Chase good ideas, not successful products.

Fairpixels
2 min readSep 12, 2022

Success is not validation of a good idea. At best, it’s a necessary condition. There are lots of people with good ideas who never find validation, and lots of people with bad ideas who become rich & famous.

Cigarettes are a good example. They’re one of the most successful consumer products in history. However, breathing in a lungful of cancer-causing smoke a number of times each day is unquestionably a bad idea. That said, a small minority has become obscenely wealthy from tobacco at the great expense of others.

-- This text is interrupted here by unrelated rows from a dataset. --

-- ==== Sys2Proof/Tests/Slice0.lean ====
section
/-! SUPPORT. The model's own tests: ill-formed terms, worked frames, worked vectors of one step each, every expected
result copied from spec/30_encoding.md or spec/95_test_vectors.md; and for each statement that has hypotheses, values that
meet them all. -/

open Sys2Proof Sys2Proof.Machine

namespace Sys2Proof.Tests

/-! ## Helpers -/

/-- A value read off the next state of an outcome, if there is one. -/
def after {α : Type} (o : Host.Outcome State Fault Refusal) (f : State → α) : Option α :=
  match o with
  | .next t => some (f t)
  | .fault _ => none
  | .refused _ => none

def z8 : Vector Byte 8 := Vector.replicate 8 0

def z16 : List Byte := List.replicate 16 0

/-- `00 01 … 1f`. -/
def count32 : List Byte := (List.range 32).map (BitVec.ofNat 8)

def nonceF : Vector Byte 8 := #v[0xf0, 0xf1, 0xf2, 0xf3, 0xf4, 0xf5, 0xf6, 0xf7]

/-- The matrix of B1 (95_test_vectors.md section 3), with counter words `lo` and `hi`. -/
def matrixB1 (lo hi : Word) : StateMatrix :=
  #v[0x61707865, 0, 0, 0, 0, 0x3120646e, 0, 0, lo, hi, 0x79622d36, 0, 0, 0, 0, 0x6b206574]

/-- The state after `LOAD key=<Z16> nonce=<Z8> ctr=0`, its response taken. -/
def fresh : State := { State.reset with x := matrixB1 0 0, ready := true }

/-- The state of F4 (95_test_vectors.md section 4), after `GEN 10`: `CTR = 1`, `OFF = 10`, `OVB` = B1. -/
def partway : State := { fresh with x := matrixB1 1 0, off := 10, ovb := keystreamBlock (matrixB1 0 0) 0 }

/-- The matrix `x[i] = i`. -/
def countMatrix : StateMatrix := #v[0, 1, 2, 3, 4, 5, 6, 7, 8, 9, 10, 11, 12, 13, 14, 15]

/-! ## Ill-formed terms, one for each check -/

theorem test_wellFormed_refuses_long_key : Instr.wellFormed (.load (List.replicate 256 0) z8 0) = false := by
  rw [Instr.wellFormed, List.length_replicate]
  decide

theorem test_wellFormed_admits_longest_key : Instr.wellFormed (.load (List.replicate 255 0) z8 0) = true := by
  rw [Instr.wellFormed, List.length_replicate]
  decide

theorem test_wellFormed_refuses_long_data : Instr.wellFormed (.enc (List.replicate 4294967296 0)) = false := by
  rw [Instr.wellFormed, List.length_replicate]
  decide

theorem test_wellFormed_admits_longest_data : Instr.wellFormed (.enc (List.replicate 4294967295 0)) = true := by
  rw [Instr.wellFormed, List.length_replicate]
  decide

/-! ## Decoding (30_encoding.md section 8; E1 to E18 of 95_test_vectors.md) -/

theorem test_decode_load_32 :
    decode ([0x01, 0x20, 0x00, 0x00] ++
      [0x00, 0x01, 0x02, 0x03, 0x04, 0x05, 0x06, 0x07, 0x08, 0x09, 0x0a, 0x0b, 0x0c, 0x0d, 0x0e, 0x0f,
       0x10, 0x11, 0x12, 0x13, 0x14, 0x15, 0x16, 0x17, 0x18, 0x19, 0x1a, 0x1b, 0x1c, 0x1d, 0x1e, 0x1f] ++
      [0xf0, 0xf1, 0xf2, 0xf3, 0xf4, 0xf5, 0xf6, 0xf7] ++ [0xef, 0xcd, 0xab, 0x89, 0x67, 0x45, 0x23, 0x01]) =
    .instr (.load count32 nonceF 0x0123456789abcdef) [] := by decide

theorem test_decode_load_no_key :
    decode ([0x01, 0x00, 0x00, 0x00] ++ List.replicate 8 0 ++ [0x07, 0, 0, 0, 0, 0, 0, 0]) =
    .instr (.load [] z8 7) [] := by decide

theorem test_decode_gen_longest : decode [0x02, 0, 0, 0, 0xff, 0xff, 0xff, 0xff] = .instr (.gen 4294967295) [] := by decide

theorem test_decode_gen_order : decode [0x02, 0, 0, 0, 0x01, 0x02, 0, 0, 0xaa] = .instr (.gen 0x201) [0xaa] := by decide

theorem test_decode_enc : decode [0x03, 0, 0, 0, 0x03, 0, 0, 0, 0x61, 0x62, 0x63, 0x09] =
    .instr (.enc [0x61, 0x62, 0x63]) [0x09] := by decide

theorem test_decode_enc_empty : decode [0x03, 0, 0, 0, 0, 0, 0, 0] = .instr (.enc []) [] := by decide

theorem test_decode_seek : decode [0x04, 0, 0, 0, 0xef, 0xcd, 0xab, 0x89, 0x67, 0x45, 0x23, 0x01] =
    .instr (.seek 0x0123456789abcdef) [] := by decide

This false belief that popularity equals success leads to a lot of wasted effort. If you want to be successful, you have to focus on making something great. A good idea that is genuinely solving a pain point for people. The two are often conflated, but they’re very different things.

The belief that popularity is success also leads to a lot of bad ideas being validated. If you can just get enough people to like your idea, you can get funding, users and attract a lot of press. This isn’t very different from how pyramid scheme inherently work, and it’s how a lot of startups end up being nothing more than frauds. Devouring VC money and burning through users’ goodwill until the whole thing collapses in on itself.

Chasing good ideas might not necessarily get your project covered on TechCrunch or make you a billionaire, but it’s a lot more likely to lead to something great.